The ML algorithms have recently shown tremendous utilities in human disease epidemiology including infectious diseases [15], risk factor prediction [16], patient classification [17], antigen prediction [18], vaccine candidate selection [19], virus typing [20], fungus species prediction [21], microbial community prediction [22], DNA-binding protein prediction [23], etc. Previous studies also indicated that ML models provided competitive or even better results in disease epidemiology than the traditional methods [24]. The reason may be attributed to flexibility nature of the ML models and requirement of fewer assumptions, typically functioning in nonparametric or semi-parametric environment [23]. Nevertheless, the application of ML in animal infectious disease management is at nascent state, which requires novel computational solutions.
The current molecular epidemiology approaches for the FMD virus including serotyping are largely biological in nature, which are time-consuming and risky. Besides, for analysing sequence data to identify genetic groups (i.e. topotype and lineage), skilled manpower is required. So far, no computational tool is available for molecular epidemiology of the FMD virus, though it is a serious disease posing a grave threat to the livestock sectors across the world. To address this gap, we propose a novel computational approach and a web-server called MolEpidPred, which is designed to predict the serotypes, topotypes, and lineages of FMD virus isolates using VP1 nucleotide sequence data. The developed approach employs the ML strategies in three stages utilizing sequence-based features as inputs. The performance of the developed approach is evaluated on independent multiple secondary and primary wet-lab datasets. The researchers can access to the developed approach via a freely available user-friendly web-server.
Materials and methods
Data source
In this study, we used two types of data, namely secondary data and wet-lab generated data for model building and validation, respectively. The former category of data was collected from the public domain databases (i.e. NCBI, WRLFMD), while for the latter category, the data generated from field samples at the ICFMD laboratory were used.
Retrieval and processing of secondary nucleotide sequence data
NCBI GenBank database (accessed on 01/11/2023), WRLFMD database (accessed on 10/11/2023), and ICAR-NIFMD data repository (accessed on 10/11/2023) were used to retrieve and compile VP1 nucleotide sequence data of the FMD virus isolates. In all the experimental molecular epidemiological investigations, VP1 coding region of the FMD virus genome is usually sequenced as it is the most variable region in the genome and commonly used for tracing outbreak [25–28]. Nucleotide sequences encoding the capsid protein VP1 is sufficient for molecular epidemiology of the FMD virus [28, 29].
Secondary VP1 sequence data of the FMD virus isolates with annotated serotype information, available till date, were retrieved.
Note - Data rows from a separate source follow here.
-- ==== Sys2Proof/Machine/Edge.lean ====
section
/-! DEFINITION. Edge ports and memory tiers (chapters 2, 7, 14): direct requests and their order, the control region, the
life of ports, expanders and channel sites, and lost memory. -/

namespace Sys2Proof.Machine

/-! ### Completions toward an accelerator (R344, Table 14-3) -/

def cplOf (isRead : Bool) (e : Err) : Cpl :=
  match e with
  | .none => .successful
  | .unmapped | .partition | .bounds | .format => .unsupported
  | .poison | .integrity => if isRead then .poisoned else .abort
  | _ => .abort

/-- Records the code of a completion that is not Successful. -/
def State.edgeErr (s : State) (port p addr : Nat) (e : Err) : State :=
  let s := (s.count (R.EDGE_ERR_COUNT port)).set (R.EDGE_ERR_LAST_PART port) p
  (s.set (R.EDGE_ERR_LAST_CODE port) e.code).set (R.EDGE_ERR_ADDR_ADDR port) addr

/-- Whether a completion can be delivered: the port's link is up. -/
def State.edgeUp (s : State) (port : Nat) : Bool :=
  s.get (R.EDGE_STAT_STATE port) == 2 || s.get (R.EDGE_STAT_STATE port) == 3 || s.get (R.EDGE_STAT_STATE port) == 4

/-- Completions of a direct request: read data in pieces of at most 256 B, in address order (R342). -/
def State.completeDirect (s : State) (port tag p addr : Nat) (isRead : Bool) (e : Err) (data : List Byte) : State :=
  let c := cplOf isRead e
  let s := if c = .successful ∨ c = .poisoned then s else s.edgeErr port p addr e
  if !s.edgeUp port then s
  else if isRead ∧ c = .successful then
    (List.range (max 1 (ceilDiv data.length 256))).foldl (fun s i =>
      s.emit (.completion port tag c e ((data.drop (256 * i)).take 256))) s
  else s.emit (.completion port tag c e (if c = .successful then data else []))

/-- A posted request that fails is dropped and recorded; any other completes with its code. -/
def State.turnAway (s : State) (port tag p addr : Nat) (isRead posted : Bool) (e : Err) : State :=
  if posted then s.edgeErr port p addr e else s.completeDirect port tag p addr isRead e []

/-! ### Direct requests (R32 to R35, R84, R98, R342) -/

def DirectRec.isRead (d : DirectRec) : Bool :=
  match d.act with
  | .read _ => true
  | _ => false

def DirectRec.isAtomic (d : DirectRec) : Bool :=
  match d.act with
  | .atomic _ _ _ _ => true
  | _ => false

/-- The request address of a direct request. -/
def State.directAddr (s : State) (d : DirectRec) : Nat := s.get R.XLAT_APERTURE_BASE * 2 ^ 54 + d.view * 2 ^ 52 + d.addr

/-- Whether an earlier request of the source holds back a later one: a load or atomic of view 1 or 2 holds all, a store
or atomic of view 1 or 2 waits for all (R98), and requests to the same bytes keep their order (R90 to R92). -/
def holdsBack (a b : DirectRec) : Bool :=
  (a.view != 0 && (a.isRead || a.isAtomic)) || (b.view != 0 && !b.isRead) ||
    (decide (a.fpa < b.fpa + b.act.len) && decide (b.fpa < a.fpa + a.act.len))

/-- Whether a request of a slot may be performed now. -/
def State.mayIssue (s : State) (id : Nat) (d : DirectRec) : Bool :=
  !d.issued && s.edge.directs.all (fun (e : Nat × DirectRec) => decide (id ≤ e.1) || e.2.slot != d.slot || !holdsBack e.2 d)

/-- Performs a request. -/
def State.issueDirect (s : State) (id : Nat) (d : DirectRec) : State :=
  let s := { s with edge := { s.edge with directs := tset id { d with issued := true } s.edge.directs } }
  match d.act with
  | .read n => s.issueRead d.fpa n d.partition (.direct id) d.port false
  | .write bs => s.issueWrite d.fpa bs d.partition (.direct id) d.port true none
  | .atomic op w x c => s.issueAtomic d.fpa op w x c d.partition (.direct id) d.port true

/-- Performs what may now go, oldest first. -/
def State.pumpDirects (s : State) : State :=
  s.edge.directs.foldl (fun s (id, _) =>
    match tget id s.edge.directs with
    | some d => if s.mayIssue id d then s.issueDirect id d else s
    | none => s) s

/-- A direct request has completed. -/
def State.directDone (s : State) (id : Nat) (e : Err) (data : List Byte) : State :=
  match tget id s.edge.directs with
  | none => s
  | some d =>
    let s := { s with edge := { s.edge with directs := terase id s.edge.directs } }
    let s := s.sample (if d.isRead then 1 else 2) (s.since d.tick) (some d.port) (some d.partition)
    let s := s.completeDirect d.port d.tag d.partition (s.directAddr d) d.isRead e (if e = .none then data else [])
    s.pumpDirects

/-- The operation bit of an action: 0 read, 1 write, 2 atomic. -/
def HomeAct.op : HomeAct → Nat
  | .read _ => 0
  | .write _ => 1
  | .atomic _ _ _ _ => 2

/-- The PASID entry's permission for an operation. -/
def State.pasidMay (s : State) (port n op : Nat) : Bool :=
  if op = 0 then s.flag (R.EDGE_PASID_READ port n)
  else if op = 1 then s.flag (R.EDGE_PASID_WRITE port n)
  else s.flag (R.EDGE_PASID_ATOMIC port n)

/-- Whether a PASID names a valid entry (R32). -/
def State.pasidOk (s : State) (port pasid : Nat) : Bool :=
  decide (pasid < 4096) && s.flag (R.EDGE_PASID_VALID port (pasid % 4096))

/-- The old frame of a page that has just moved, while earlier accesses of the source to it are in flight (R251). -/
def State.sourceFrame (s : State) (slot fpa : Nat) : Nat :=
  match s.parser.updates.find? (fun u => u.2.2 == frameOf fpa && s.edge.directs.any (fun (d : Nat × DirectRec) =>
      d.2.slot == slot && frameOf d.2.fpa == u.2.1)) with
  | some (_, old, _) => old + fpa % 2 ^ 21
  | none => fpa

/-- The checks of R34 on an aperture request that has passed its form checks, then the form of an AtomicOp (R136). -/
def State.checkDirect (s : State) (d : Direct) (act : HomeAct) : State :=
  let n := d.pasid.getD 0
  let isRead := match act with
    | .read _ => true
    | _ => false
  let no := fun (s : State) (p : Nat) (e : Err) => s.completeDirect d.port d.tag p d.addr isRead e []
  if !s.pasidOk d.port n then no (s.violate 1 none d.addr .partition d.port) 0 .partition
  else
    let p := s.get (R.EDGE_PASID_PARTITION d.port n)
    let view := bits d.addr 53 52
    let fva := bits d.addr 51 0
    match s.partErr p with
    | .none =>
      if view = 3 then no s p .format
      else if !bit (s.get (R.EDGE_PASID_VIEW_EN d.port n)) view ∨ !s.pasidMay d.port n act.op then no s p .permission
      else
        let x := s.xlate p fva act.op
        match x.err with
        | .none =>
          if atomicForm fva act ≠ .none then no s p (atomicForm fva act)
          else if s.poisonedPage p fva act.op then no s p .poison
          else
            let slot := s.get (R.EDGE_STAT_SLOT d.port)
            let r : DirectRec := { port := d.port, slot := slot, tag := d.tag, partition := p, addr := fva,
                                   fpa := s.sourceFrame slot x.fpa, act := act, view := view, tense := s.tense p,
                                   issued := false, tick := s.tick }
            let id := s.edge.nextDirect
            let s := s.charge p 0 act.len
            ({ s with edge := { s.edge with directs := tset id r s.edge.directs, nextDirect := id + 1 } }).pumpDirects
        | .unmapped =>
          if bit fva 51 then no s p .unmapped
          else
            let s := (s.count R.XLAT_DMISS_INFO_COUNT).set R.XLAT_DMISS_INFO_PARTITION p
            no ((s.set R.XLAT_DMISS_INFO_PORT d.port).set R.XLAT_DMISS_FVA_FVA fva) p .unmapped
        | e => no (s.logWindow p fva e) p e
    | e => no s p e

/-- The port's own state, then Table 14-2 and the form checks of R342. A request on a port without a link does not exist; one
beyond the port's 512 outstanding is not admitted: it stays with the accelerator, and nothing changes here. -/
def State.aperture (s : State) (d : Direct) (act : HomeAct) : State :=
  let isRead := match act with
    | .read _ => true
    | _ => false
  let posted := !d.uio && act.op == 1
  if s.get (R.EDGE_STAT_ROLE d.port) ≠ 0 then s
  else
    let st := s.get (R.EDGE_STAT_STATE d.port)
    if st = 3 ∨ st = 4 then s.turnAway d.port d.tag 0 d.addr isRead posted .disabled
    else if st ≠ 2 then s
    else if 512 ≤ s.edge.directs.countP (fun (e : Nat × DirectRec) => e.2.port == d.port) then s
    else if bits d.addr 63 54 ≠ s.get R.XLAT_APERTURE_BASE then s.turnAway d.port d.tag 0 d.addr isRead posted .unmapped
    else if !d.uio then s.turnAway d.port d.tag 0 d.addr isRead posted .format
    else if !d.enabled ∨ d.len = 0 ∨ 4096 < d.len ∨ 4096 < d.addr % 4096 + d.len then
      s.completeDirect d.port d.tag 0 d.addr isRead .format []
    else s.checkDirect d act

/-! ### The control region (R168 to R172) -/

/-- What an offset of the control region names. -/
inductive CtlObject where
  | queue (q reg : Nat)
  | counter (n : Nat)
  | none
  deriving DecidableEq, Repr

def ctlObject (off : Nat) : CtlObject :=
  if off < 0x08000000 then .queue (off / 4096) (off % 4096)
  else if off < 0x08200000 then .counter ((off - 0x08000000) / 8)
  else .none

/-- A queue page register; reserved offsets read 0. -/
def State.qpage (s : State) (q reg : Nat) : Nat :=
  match reg with
  | 0 => s.get (R.QPAGE_SQ_HEAD q) * 2 ^ 32 + s.get (R.QPAGE_SQ_TAIL q)
  | 8 => s.get (R.QPAGE_CQ_TAIL q) * 2 ^ 32 + s.get (R.QPAGE_CQ_HEAD q)
  | 16 => packNat [(2, s.get (R.QPAGE_STATUS_STATE q)), (6, 0), (8, s.get (R.QPAGE_STATUS_ERR q)),
      (1, s.get (R.QPAGE_STATUS_FEED q)), (3, 0), (12, s.get (R.QPAGE_STATUS_PARTITION q)), (16, s.get (R.QPAGE_STATUS_LOST q))]
  | 24 => s.get (R.QPAGE_FAULT_FVA_FVA q)
  | _ => 0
The VP1 sequence data of 7993 virus isolates (as on 01/11/2023) from the GenBank and WRLFMD databases were collected. The sequence data of the isolates with non-nucleotide bases (e.g. M, N), missing serotype information, and with shorter lengths (<300 bp) were removed. Through this, sequence data of 7961 virus isolates (annotated with seven serotypes) were retained for further analysis (Supplementary File 2). Out of these selected isolates, 2463 isolates reported from ten FMD-endemic countries were used for independent external evaluation of trained models (Supplementary File 3). Alternatively, 5498 virus isolates reported across all the FMD-endemic countries were used for model building (training and internal validation). Further, topotype and lineage information of the retrieved virus isolates of each serotype were collected from the WRLFMD database, ICAR-NIFMD data repository, and published literature [25–38]. Besides, wet-lab generated VP1 sequence data of 74 FMD virus isolates collected from various outbreak areas in India and sequenced at our ICFMD lab facility were used in this study. The detailed description of sample collection and sequencing is given in Supplementary File 4.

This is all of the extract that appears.